This study was approved by the research ethics committee of Tokyo Medical University (No. 2716, June 3, 2014). Patients were informed by attending physicians that information in clinical records could be used in a study. Information was posted in the outpatient department stating that patients could exclude themselves from the study based on their decision or that of their family. The study results are presented as tables with elimination of personal information.

The characteristics of the patients are shown in Table 1. The mean age of the subjects in the survey was 67±11 years old (range: 37 to 88 years), mean BMI was 24.2±3.3 kg/m2 (19.0 to 30.6 kg/m2), and obesity assessed by BMI was normal, but 15 (41%) subjects were considered to be obese based on BMI ≥25.0 kg/m2 and no subject was lean [13]. Mean SBP was 129±16 mmHg (88 to 185 mmHg) and mean DBP was 73±10 mmHg (44 to 109 mmHg), which is within the hypotensive goal for patients with CKD (SBP: 130 mmHg, DBP: 80 mmHg) [14].
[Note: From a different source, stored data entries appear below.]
/-- A RELEASE clears the filled bits of lines whose readers have fired and whose clip check has passed, which after a replay is when its last wide MAC
has fired (R133). A line that is still to be numbered is held until it is (R118). -/
def execReleaseFire (site : Site) (slot : Nat) (s : State) : Host.Outcome State Fault Refusal :=
  if !tileActs s site then done s else
  let t := tileOf s site
  match headOf tileKey t.board (slot, 4, 0) with
  | some e =>
    let ls := releaseLines e
    let hits (l : List Nat) : Bool := l.any (fun i => ls.contains i)
    let reads (x : Issued) : Bool := (opCode x.op == 2 && hits (macLines s site x)) || (opCode x.op == 3 && hits [x.a])
    let readers := if isInt s site then t.sets.filter (fun p => hits p.2.lines) else []
    let held (l : StagingLine) : Bool := l.filled && decide (l.slot < 4) && l.ord.isNone
    if opCode e.op ≠ 7 ∨ earlier t.board e reads ∨ readers.any (fun p => !p.2.checked || !p.2.todo.isEmpty) ∨ (isInt s site ∧ ls.any (fun i => held (lineAt t i))) then done s
    else done (tileSettle (putTile s site { t with board := dropEntry t.board e.id, staging := t.staging.filter (fun p => !ls.contains p.1) }) site)
  | none => done s

/-! ### Watchdog (R109) -/

/-- The expiry of an operation's watchdog. While the tile is stopped by a rewrite (R76, R96) the expiry is held off: DESIGN CHOICE
(notes/assumptions/71.md), R109 excludes halted fc alone. -/
def tileWatchdog (s : State) (u : Site) (slot index : Nat) : State :=
  let t := tileOf s u
  match t.board.find? (fun e => e.slot == slot && e.index == index && isHead tileKey t.board e) with
  | some e =>
    if watchdogLog s u < 10 ∨ !reaches s (watchEnd e.headSince (watchdogLog s u)) then s
    else
      let s1 := advance s (watchEnd e.headSince (watchdogLog s u))
      tileAbortAll (fault s1 0x0320 4 u (dw (index + slot * 2 ^ 4)) 0) u 0x0321
  | none => s

/-! ### Weight scrub and rewrite (R96) -/

/-- A fetch beat has been written since the scrub pass began. -/
def writtenInPass (t : MatrixTile) (beat : Nat) : Bool := t.passWrites.any (fun p => decide (p.1 ≤ beat) && decide (beat < p.1 + p.2))

/-- The scrubber has read a word: the next is due 16 fc later, and the pass begins anew behind the last. -/
def scrubStep (t : MatrixTile) (word : Nat) (at_ : Fc) : MatrixTile :=
  { t with scrubWord := (word + 1) % 98304, scrubFc := at_ + 16, passWrites := if word + 1 = 98304 then [] else t.passWrites }

/-- The scrubber reads the next word, unless the word has been written in the same pass. It stands still with the clocks of its sector (R391). -/
def execWeightScrub (site : Site) (word : Nat) (found : Ecc) (s : State) : Host.Outcome State Fault Refusal :=
  let t := tileOf s site
  if siteKind site ≠ 0 ∨ !sitePresent site ∨ word ≠ t.scrubWord ∨ (sectorOf s (siteSector site)).state ≠ .active ∨ s.hal.stopped ∨ !reaches s t.scrubFc then done s else
  let bank := 4 * (word / 4 % 4) + word % 4
  let s0 := advance s t.scrubFc
  let s1 := setTile s0 site (scrubStep t word s0.now)
  if writtenInPass t (word / 8) then done s1
  else match found with
  | .good => done s1
  | .single => done (fault s1 0x0301 0 (siteWithSub site bank) 0 0)
  | .uncorrectable => done (startRewrite s1 site bank (word / 8) false)

/-- Where the image keeps fetch beat b of a tile: the DPA of the line. -/
def beatHome (img : Image) (u : Site) (b : Nat) : Option Nat :=
  (img.weights.find? (fun w => w.2.1 == u && decide (w.2.2.1 ≤ b) && decide (b < w.2.2.1 + w.2.2.2.2))).map
    (fun w => img.imageBase + w.2.2.2.1 + 64 * (b - w.2.2.1))

/-- Copies of a line: its own, and the mirror's. -/
def lineCopies (s : State) (img : Image) (dpa : Nat) : Bool × Bool :=
  let good (a : Nat) : Bool := !s.feed.poisoned.contains a && (channelOf s (a / 64 % Config.channels)).state != .lost
  (good dpa, img.mirrored && good (dpa + (img.mirrorBase - img.imageBase)))

/-- Where a fetch beat of a tile is read again from: the line it was fetched from at run time, or its place in the image region (R96). -/
def rewriteHome (s : State) (u : Site) (b : Nat) : Option Nat :=
  (amGet (tileOf s u).homes b).or ((activeImage s).bind (fun img => beatHome img u b))

/-- The rewrite ends: from the image region (0x0302), from the mirror where that cannot be read (0x0303), or not at all (0x0304). The records carry
the fc of detection. -/
def execWeightRewriteDone (site : Site) (region : Nat) (rechecked : Bool) (s : State) : Host.Outcome State Fault Refusal :=
  let t := tileOf s site
  match t.rewriting.find? (fun r => r.region == region) with
  | none => done s
  | some r =>
    let homes : List (Nat × Nat) := (List.range' (64 * region) 64).filterMap (fun b => (rewriteHome s site b).map (fun a => (b, a)))
    let copies := match activeImage s with | some img => homes.map (fun (h : Nat × Nat) => lineCopies s img h.2) | none => []
    let s1 := setTile s site { t with rewriting := t.rewriting.filter (fun x => decide (x.region ≠ region)),
                                      stalledOn := t.stalledOn.filter (fun x => decide (x ≠ region)) }
    if !rechecked || (rewriteHome s site r.beat).isNone || copies.any (fun c => !c.1 && !c.2) then done (tileLost s1 site 0x0304 (siteWithSub site r.bank))
    else
      let w := homes.foldl (fun (m : Mem) (h : Nat × Nat) => memSetLine m (64 * h.1) (memLine s.feed.lpddr h.2)) t.weights
      let s2 := setTile s1 site { tileOf s1 site with weights := w, passWrites := (tileOf s1 site).passWrites ++ homes.map (fun h => (h.1, 1)) }
      done (faultAt s2 (if copies.any (fun c => !c.1) then 0x0303 else 0x0302) 0 (siteWithSub site r.bank) none noFrame 0 0 r.found)

end Sys2Proof.Machine
end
The major primary disease was glomerulonephritis in 16 (43%) subjects, followed by diabetic nephropathy in 11 (30%), connective tissue disease in 6 (16%), nephrotic syndrome in 4 (11%), nephrosclerosis in 3 (8%), and renal artery stenosis in 2 (5%). The major complication was hypertension in 35 (95%) subjects, followed by dyslipidemia and diabetes mellitus in 21 (57%), hyperuricemia in 19 (51%), and renal anemia 17 (46%).

Diuretics were prescribed in 12 subjects (33%) in spring, 12 (32%) in summer, 11 (29%) in autumn, and 10 (26%) in winter; and all were given as monotherapy. Furosemide was prescribed in 4 subjects (11%) in spring and 3 (8%) in summer, autumn and winter. Azosemide was prescribed in 3 (8%) in spring, summer and winter, and 2 (5%) in autumn. Trichlormethiazide was prescribed in 3 (8%) in spring, summer and autumn, and 2 (5%) in winter. Blood and urine data determined at the beginning of survey are shown in Table 2.
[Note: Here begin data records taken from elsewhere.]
-- ==== Sys2Proof/Machine/ImageFile.lean ====
section
/-! DEFINITION. Image files: header, chunks and records, signature, relocation and latency assumptions, which are stages 1 to 5 of a load
(spec/10_compiler_contract.md R284 to R298, R303, spec/17_security_lifecycle.md R459). -/

namespace Sys2Proof.Machine

/-- A check of an image: its value, or the failure to report. -/
abbrev Checked (α : Type) := Except LoadFail α

def anyRecord : Nat := 0xFFFFFFFF

def checkFails {α : Type} (code : Nat) (site : Site) (d0 d1 : Nat) : Checked α :=
  .error { status := stImageCheckFail, code := code, site := site, d0 := d0, d1 := d1 }

/-- Go on unless `bad`. -/
def ensure (bad : Bool) (f : Checked Unit) : Checked Unit := if bad then f else .ok ()

/-! ### The header (R285) and the declaration (R8, R290) -/

structure ImgHead where
  chunks : Nat
  body : Nat
  spanKey : Nat
  sectioned : Bool
  mirrored : Bool
  sections : Nat
  batch : Nat
  sectorMask : Nat
  spanMask : Nat
  streamMask : Nat
  portMask : Nat
  spill : Nat
  elastic : Nat
  length : Nat
  deriving DecidableEq, Repr

def headOfFile (b : List Byte) (len : Nat) : ImgHead :=
  { chunks := leAt b 0x0C 4, body := leAt b 0x10 8, spanKey := leAt b 0x18 8, sectioned := leAt b 0x20 4 % 2 == 1
    mirrored := leAt b 0x20 4 / 2 % 2 == 1, sections := leAt b 0x24 2, batch := leAt b 0x26 2, sectorMask := leAt b 0x28 1
    spanMask := leAt b 0x29 1, streamMask := leAt b 0x2C 4, portMask := leAt b 0x30 8, spill := leAt b 0x38 8, elastic := leAt b 0x40 8, length := len }

def tableEnd (h : ImgHead) : Nat := 128 + 32 * h.chunks

/-- Offsets of the header fields that fail check 0x8101, in file order. -/
def headerFaults (b : List Byte) (h : ImgHead) : List Nat :=
  let bad (c : Bool) (off : Nat) : List Nat := if c then [off] else []
  bad (leAt b 0 4 != 0x49505957) 0 ++ bad (leAt b 4 2 != 1) 4 ++ bad (leAt b 8 4 != 128) 8
    ++ bad (h.chunks == 0 || decide (256 < h.chunks)) 0x0C
    ++ bad (h.body % 64 != 0 || decide (h.body < tableEnd h) || h.length != h.body + sigSize) 0x10
    ++ bad (h.spanKey != 0 && h.spanMask == 0) 0x18
    ++ bad (leAt b 0x20 4 / 4 != 0) 0x20
    ++ bad (if h.sectioned then decide (h.sections < 2) else h.sections != 1) 0x24
    ++ bad (if h.sectioned then h.batch == 0 else h.batch != 0) 0x26
    ++ bad (leAt b 0x2A 2 != 0) 0x2A ++ bad (h.spill % 64 != 0) 0x38 ++ bad (h.elastic % 64 != 0) 0x40
    ++ bad (((List.range 52).any (fun o => leAt b (0x4C + o) 1 != 0))) 0x4C

/-- The lowest bit of a mask at or above `limit`. -/
def firstAbove (mask width limit : Nat) : Option Nat := (List.range width).find? (fun k => decide (limit ≤ k) && mask / 2 ^ k % 2 == 1)

def capacityOf (h : ImgHead) : Nat :=
  roundUp (if h.mirrored then 2 * h.length else h.length) regionUnit + roundUp h.spill regionUnit + roundUp h.elastic regionUnit

/-- Check 0x8107: the first unit that the part lacks, or the capacity. -/
def declarationFault (h : ImgHead) : Option (Site × Nat × Nat) :=
  match firstAbove h.sectorMask 8 Config.sectors, firstAbove h.spanMask 8 Config.spanPorts, firstAbove h.streamMask 32 Config.streams,
        firstAbove h.portMask 64 Config.memPorts with
  | some k, _, _, _ => some (siteOf 0 k 0 0 0, 0x28, 0)
  | none, some k, _, _ => some (spanSite k, 0x29, 0)
  | none, none, some k, _ => some (laneSite k, 0x2C, 0)
  | none, none, none, some k => some (portSite k 0xFF, 0x30, 0)
  | none, none, none, none =>
    if Config.memTop < capacityOf h then some (noSite, anyRecord, ceilDiv (capacityOf h - Config.memTop) (2 ^ 20)) else none

def checkHeader (b : List Byte) (h : ImgHead) : Checked Unit :=
  match headerFaults b h, declarationFault h with
  | o :: _, _ => checkFails 0x8101 noSite o 0
  | [], some (u, d0, d1) => checkFails 0x8107 u d0 d1
  | [], none => .ok ()

/-! ### The signature (R289, R459) -/

/-- Whether an image signed by a key is accepted in the part's life-cycle state. -/
def imageKeyGood (c : Sec) (key : BitVec 128) : Bool :=
  match c.life with
  | .manufacture | .returned => c.factoryKeys.contains key
  | .deployed => c.imageKeys.any (fun k => k == .valid key)
  | _ => false

/-- The checks 0x8102 to 0x8105 are those of R458 on an image's block. -/
def checkSignature (c : Sec) (b : List Byte) (h : ImgHead) : Checked Unit :=
  match sigFails b h.body (imageKeyGood c) with
  | some code => .error { status := stSignatureFail, code := code - 0x0E00 }
  | none => .ok ()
Results for 24hUV and urinalysis by season are shown in Table 3. There was no significant difference in 24hUV and urinalysis between seasons. The mean 24hUV was 1785±491 mL/day throughout the year, 1850±446 mL/day in spring, 1690±479 mL/day in summer, 1785±576 mL/day in autumn, and 1815±457 mL/day in winter. All these volumes were higher than the reference range of 1500 mL/day [15]. Mean Na throughout the year was 82±29 mEq/L, within the reference range of 40-90 mEq/L. Mean K throughout the year was 20.4±9.4 mEq/L, which was also within the reference range of 20-60 mEq/L except in summer [16].

Results for 24hUV and urinalysis by season and adherence to the indicated E are shown in Table 4. There was no significant difference in 24hUV and urinalysis by season and adherence to indicated E among seasons. In comparison by adherence to the E indication, UN in Group A was 281±118 mg/dL in spring, 300±121 mg/dL in summer, 329±166 mg/dL in autumn, and 290±120 mg/ dL in winter, while UN in Group B was 429±169 mg/dL in spring, 376±160 mg/dL in summer, 378±157 mg/dL in autumn, and 390±124 mg/dL in winter. Thus, UN in Group A was significantly lower in all seasons (p<0.001). Similarly, urine K in Group A was all significantly lower than those in Group B. Variance of all was significantly higher in Group A than in Group B.
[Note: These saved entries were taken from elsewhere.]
-- ==== Sys2Proof/Machine/ImageChecks.lean ====
section
/-! DEFINITION. Stage 6 of a load: the checks of the words of one network section, against the hoists that are not FREE
(spec/02_fabric_hoists.md R80, R511, spec/03_matrix_tile.md R86, spec/04_quantization.md R134, spec/05_vector_window_glue.md R165,
spec/06_tokens_steering.md R193, spec/07_memory_feed.md R232, spec/08_descriptors.md R254, spec/09_sections_span.md R257, R282). Each check yields
findings; the load reports the first in order of code and site (R298). The words are read through a trial state, in which they are those of the
active hoist. -/

namespace Sys2Proof.Machine

/-- Check code, site, and the two detail words. -/
abbrev Finding := Nat × Site × Nat × Nat

def found (bad : Bool) (code : Nat) (u : Site) (d0 d1 : Nat) : List Finding := if bad then [(code, u, d0, d1)] else []

/-- The state as it would be with a section in hoist h and h active. -/
def trialState (s : State) (i : Image) (k h : Nat) : State :=
  let s1 := setHoist s h { hoistOf s h with state := .active, image := some i.handle, section_ := k, words := lget i.config k [], pad := i.pad }
  { s1 with hal := { s1.hal with active := some h, images := i :: s1.hal.images.filter (fun j => decide (j.handle ≠ i.handle)) } }

def trialUnits (i : Image) (k kind : Nat) : List (Site × List Dword) := (lget i.config k []).filter (fun p => siteKind p.1 == kind)

/-! ### Reserved bits and values (0x8205) -/

/-- Some bit outside the mask is set. -/
def outside (w mask : Dword) : Bool := (w &&& ~~~ mask) != 0

def portWordBad (w : Dword) : Bool := outside w 0x000FFF7F

/-- Values 1 to 9 of watchdog_log2 (R109). -/
def watchBad (n : Nat) : Bool := decide (1 ≤ n) && decide (n ≤ 9)

/-- An operation of a matrix tile (R106). -/
def tileOpBad (w : Dword) : Bool :=
  match opCode w with
  | 0 => outside w 0x7F
  | 1 => outside w 0x7FFFF
  | 2 => outside w 0xFFFFF
  | 3 => outside w 0x7FFFFFFF
  | 4 => outside w 0x7FFFFF
  | 5 => outside w 0x1FFFF7F
  | 6 => outside w 0x1FF7F
  | 7 => outside w 0x3FF7F
  | _ => true

def tileWordBad (i : Nat) (w : Dword) : Bool :=
  if i < 4 then portWordBad w
  else if i = 4 then outside w 0xFF1F
  else if i = 19 then outside w 0x1F1F1F1F
  else if i = 20 then outside w 0x1F37 || watchBad (dbits w 12 8)
  else if 23 ≤ i then tileOpBad w
  else false

/-- An operation of a vector tile (R145). -/
def vecOpBad (w : Dword) : Bool :=
  match opCode w with
  | 0 => outside w 0x7F
  | 1 => outside w 0x1FFFFF
  | 2 => outside w 0x7FFFFF
  | 3 => outside w 0xFFFFF || decide (10 ≤ dbits w 10 7)
  | 4 => outside w 0x3FF || decide (5 ≤ dbits w 9 7)
  | 5 => outside w 0x7FFF || decide (3 ≤ dbits w 8 7)
  | _ => true

def vecWordBad (i : Nat) (w : Dword) : Bool :=
  if i < 8 then portWordBad w
  else if i = 8 then outside w 0xFFFF0001
  else if i = 20 then outside w 0x1F1F1F
  else if i = 21 then outside w 0x1F77 || watchBad (dbits w 12 8)
  else if i = 22 then outside w 0x7FF || decide (1024 < dbits w 10 0)
  else if 23 ≤ i then vecOpBad w
  else false

def winWordBad (i : Nat) (w : Dword) : Bool :=
  if i < 4 then portWordBad w
  else if i = 4 then outside w 0x1F07FFFF || dbits w 2 1 == 3 || watchBad (dbits w 28 24)
  else if i = 6 then outside w 0x3FFFF
  else if i = 7 then outside w 0xFFFFFFF || decide (10 < dbits w 3 0) || decide (10 < dbits w 7 4)
  else if i = 8 then outside w 0x1FFF0FFF
  else if i = 9 then outside w 0xFFFF
  else if 10 ≤ i then outside w 0x8FFF8FFF
  else false

def steerWordBad (i : Nat) (w : Dword) : Bool :=
  if i < 8 then portWordBad w
  else if i = 8 then outside w 0xFFFF3FFF || decide (5 ≤ dbits w 3 1)
  else if i = 9 then outside w 0x1FFFFFF || watchBad (dbits w 4 0)
  else if i = 10 then outside w 0xFFFFFF
  else outside w 0x3FFFFF || (dbit w 0 && (decide (dbits w 21 18 < 2) || decide (9 < dbits w 21 18)))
Results for 24hUV and urinalysis by season and adherence to the indicated Pro are shown in Table 5. There was no significant difference in 24hUV and urinalysis by season and adherence to Pro indication among seasons. In comparison by adherence to Pro indication, UN in Group A was significantly lower than those in Group B, and urine Na and K in Group A in all seasons were significantly lower than those in Group B. Variance of 24hUV in autumn was significantly higher in Group A than in Group B.

Results for 24hUV and urinalysis by season and adherence to indicated NaCl are shown in Table 6. There was no significant difference in 24hUV and urinalysis by Season and adherence to NaCl indication among seasons. In comparison by adherence to NaCl indication, UN, urine Na, K in all seasons in Group A were significantly lower than those in Group B.

Seasonal variations of blood pressure, hematology, 24hUV and excreted urinary components and the relationship with adherence to diet therapy in patients with CKD were examined in this study. The mean age of the subjects was 67±11 years old, and the accuracy of 24hUV in such elderly patients is likely to be low, which may cause errors in the results. However, the subjects measured 24hUV for 2 years or longer; therefore, they were a population with a good technique of urine collection with less error. There were no significant differences in blood pressure, hematology, urine volume, and urinalysis by season. These results show that the test data determined by 24hUV in patients with CKD were not influenced by seasonal variations.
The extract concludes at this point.